12:08pm: Hunt says “We need economic growth – you cannot borrow your way to growth. Sound money is the rock on which long-term prosperity rests.” Cheap low carbon energy must sit at the heart of any economy, says Hunt, who announces a £700m investment in the Sizewell C nuclear facility. Currently, 40 per cent of the UK’s energy comes from renewables.
11:48am: £14bn of tax cuts for business rate payers over the next five years, although the general business rates rise will go ahead. Two thirds of businesses will not pay any more business rates tax next year, affecting 7,000 businesses.
11:46am: R&D tax relief cut as expected. Allowances on National Insurance and inheritance tax will also be frozen for the same period to raise more money for the exchequer.
11:43am: The dividend allowance will be cut from £2,000 to £1,000 next year and then to £500 from April 2024. The Annual Exempt Amount for capital gains tax will be cut from £12,300 to £6,000 next year and then to £3,000 from April 2024.
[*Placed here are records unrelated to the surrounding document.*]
-- ==== Sys2Proof/Certificates/Slice0/Obligations.lean ====
section
/-! DEFINITION. Certificates/Slice0/Obligations.lean: the statements about the model, in the order of OBLIGATIONS.json. Each says
which rule of spec/ it formalises, or that it states a choice of the model, with the log entry. -/

section

open Sys2Proof Sys2Proof.Machine

/-! ## Steps, reset and pins -/

/-- A step takes the command at the front of the queue and executes it on the state with the queue's rest; an empty queue
leaves the state as it is, which is the model's choice (assumption 8). -/
def Obligations.StepRunsTheFrontCommand : Prop :=
  (∀ (c : Instr) (s : State) (rest : List Instr),
    step { s with pending := c :: rest } = exec c { s with pending := rest }) ∧
  ∀ s : State, s.pending = [] → step s = .next s

/-- Every command answers a next state, from every state, and changes neither the commands still on their way nor the
transport key id: no command stops the block (the model's choice of free values for what is open: assumptions 1 to 3). -/
def Obligations.EveryCommandCompletes : Prop :=
  ∀ (c : Instr) (s : State), ∃ t, exec c s = .next t ∧ t.pending = s.pending ∧ t.transportKeyId = s.transportKeyId

/-- The phases of reset change by their own events and by no other (R187): RESET alone takes the part into reset,
RESET_RELEASE alone out of it, and RECEIVER_START alone starts the receiver, once after each release. -/
def Obligations.PhaseMovesByItsEvents : Prop :=
  ∀ (c : Instr) (s t : State), exec c s = .next t →
    (s.phase ≠ .held → t.phase = .held → c = .reset) ∧
    (s.phase ≠ .released → t.phase = .released → c = .resetRelease ∧ s.phase = .held) ∧
    (s.phase ≠ .running → t.phase = .running → c = .receiverStart ∧ s.phase = .released)

/-- An input pin takes the level its own event gives it, and no other command, RESET included, changes a pin's level
(R148, R188; the event rows as changes of level: assumption 7). -/
def Obligations.PinsFollowTheirEvents : Prop :=
  ∀ (c : Instr) (s t : State), exec c s = .next t →
    t.pins =
      match c with
      | .linkRdyFall => { s.pins with linkRdy := false }
      | .linkRdyRise => { s.pins with linkRdy := true }
      | .supplyGoodChange p good => { s.pins with supplyGood := s.pins.supplyGood.set p good }
      | .contactFall => { s.pins with contact := false }
      | .contactRise => { s.pins with contact := true }
      | _ => s.pins

/-- RESET gives every block the value its chapter states for reset, and drives the outputs as R187 says: ATTN inactive, every
supply switch open, transaction and strap lines at high impedance, the link idle. Pins, transport key id, the sample
count and the commands on their way stay, as assumptions 1, 2 and 7 name them. -/
def Obligations.ResetTakesEveryBlock : Prop :=
  ∀ s : State, ∃ t, exec .reset s = .next t ∧
    t.phase = .held ∧ t.pins = s.pins ∧ t.transportKeyId = s.transportKeyId ∧ t.strapSamples = s.strapSamples ∧
    t.pending = s.pending ∧
    t.link = { rx := .hunt, partialFrame := [], expected := 0, stream := [], transmitting := none } ∧
    t.control = { executor := .idle, queue := [] } ∧
    (∀ i : SiteId, t.siteMap[i] = { port := i, enabled := false }) ∧
    (∀ g : Fin 15, t.groups[g] = 0) ∧
    (∀ k : Fin 8, t.merge[k] = none) ∧
    (∀ p : PortId, t.port p =
      { state := .parked .noTouchdown, admissionClosed := false, queue := [], prevRule := none, gear := 2,
        strapDirections := 0, strapLevels := 0 }) ∧
    (∀ (n : Fin 64) (k : Fin 64), (t.rules[n]).bytes k = [byteOf k.val, 0, 0, 0, 0, 0, 0, 0, 0, 0, 0, 0, 0, 0, 0, 0]) ∧
    (∀ p : PortId, t.ctx p =
      { state := .idle, site := p,
        identity := { lot := 0, wafer := 0, coord := { x := 0, y := 0 }, lock := false, captured := 0 }, heldKey := none, exposed := false, digest := none, image := none, pass := .full, injected := 0,
        verified := 0, missing := Vector.replicate 17 0, attempts := 0, claim := none, mapReserved := false,
        logReserved := false, verdict := none }) ∧
    t.waitList = [] ∧ t.batch = { isOpen := false, label := 0, floor := 0 } ∧ t.pool = [] ∧
    t.counters = { accepted := 0, bound := 0, voided := 0, purged := 0 } ∧
    (∀ p : PortId, t.supply p = { state := .off, interval := none }) ∧
    t.td = { state := .noWafer, wafer := none, number := 0, enabled := 0, contactLost := false } ∧
    t.dieMap = [] ∧ t.log = { records := [], nextSequence := 0 } ∧
    t.events = { latches := 0, linkErrors := 0, unwrapFails := 0, lateResponses := 0 } ∧
    t.params = { respTmo := 50, burnTmo := 20, settleCode := 100, settleScale := 2, burnLimit := 3, poolLow := 8,
                 logHigh := 192, eventEnable := 0 } ∧
    t.attn = false ∧ t.linkTxIdle = true ∧
    ∀ p : PortId, (t.supply p).state.switchOn = false ∧ (t.port p).state.lines = .highImpedance ∧
      ∀ i : Fin 4, (t.port p).strapDrive i = none

/-- RESET_RELEASE takes a part held in reset out of it, and RECEIVER_START starts the receiver of a released one; each changes
the phase alone (R187). That neither does anything in another phase is the model's choice (assumptions 7, 11). -/
def Obligations.ReleaseThenReceiverStart : Prop :=
  ∀ s : State,
    exec .resetRelease s = .next (if s.phase = .held then { s with phase := .released } else s) ∧
    exec .receiverStart s = .next (if s.phase = .released then { s with phase := .running } else s)

/-- "no input changes any state" while the part is held in reset (R187): every command but RESET and RESET_RELEASE leaves the
state as it is, but for the level of the pin that a pin event names (assumption 7). -/
def Obligations.HeldPartIgnoresInputs : Prop :=
  ∀ (c : Instr) (s : State), s.phase = .held → c ≠ .reset → c ≠ .resetRelease →
    exec c s = .next
      (match c with
      | .linkRdyFall => { s with pins := { s.pins with linkRdy := false } }
      | .linkRdyRise => { s with pins := { s.pins with linkRdy := true } }
      | .supplyGoodChange p good => { s with pins := { s.pins with supplyGood := s.pins.supplyGood.set p good } }
      | .contactFall => { s with pins := { s.pins with contact := false } }
      | .contactRise => { s with pins := { s.pins with contact := true } }
      | _ => s)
11:38am: Hunt says “stability, growth and public services” are his priority in consolidating £55bn of debt, making the recession shallower. Total fiscal tightening will be about £55bn divided roughly equally between spending cuts and higher taxes. Hunt said that his predecessor Kwasi Kwarteng was correct in identifying growth as a priority.
11:20am: Good morning and welcome to our live coverage of Chancellor Jeremy Hunt giving his Autumn Statement and how it affects small business. We will be covering the Chancellor’s statement as he delivers it this morning and update throughout with reaction from small business experts as it comes in.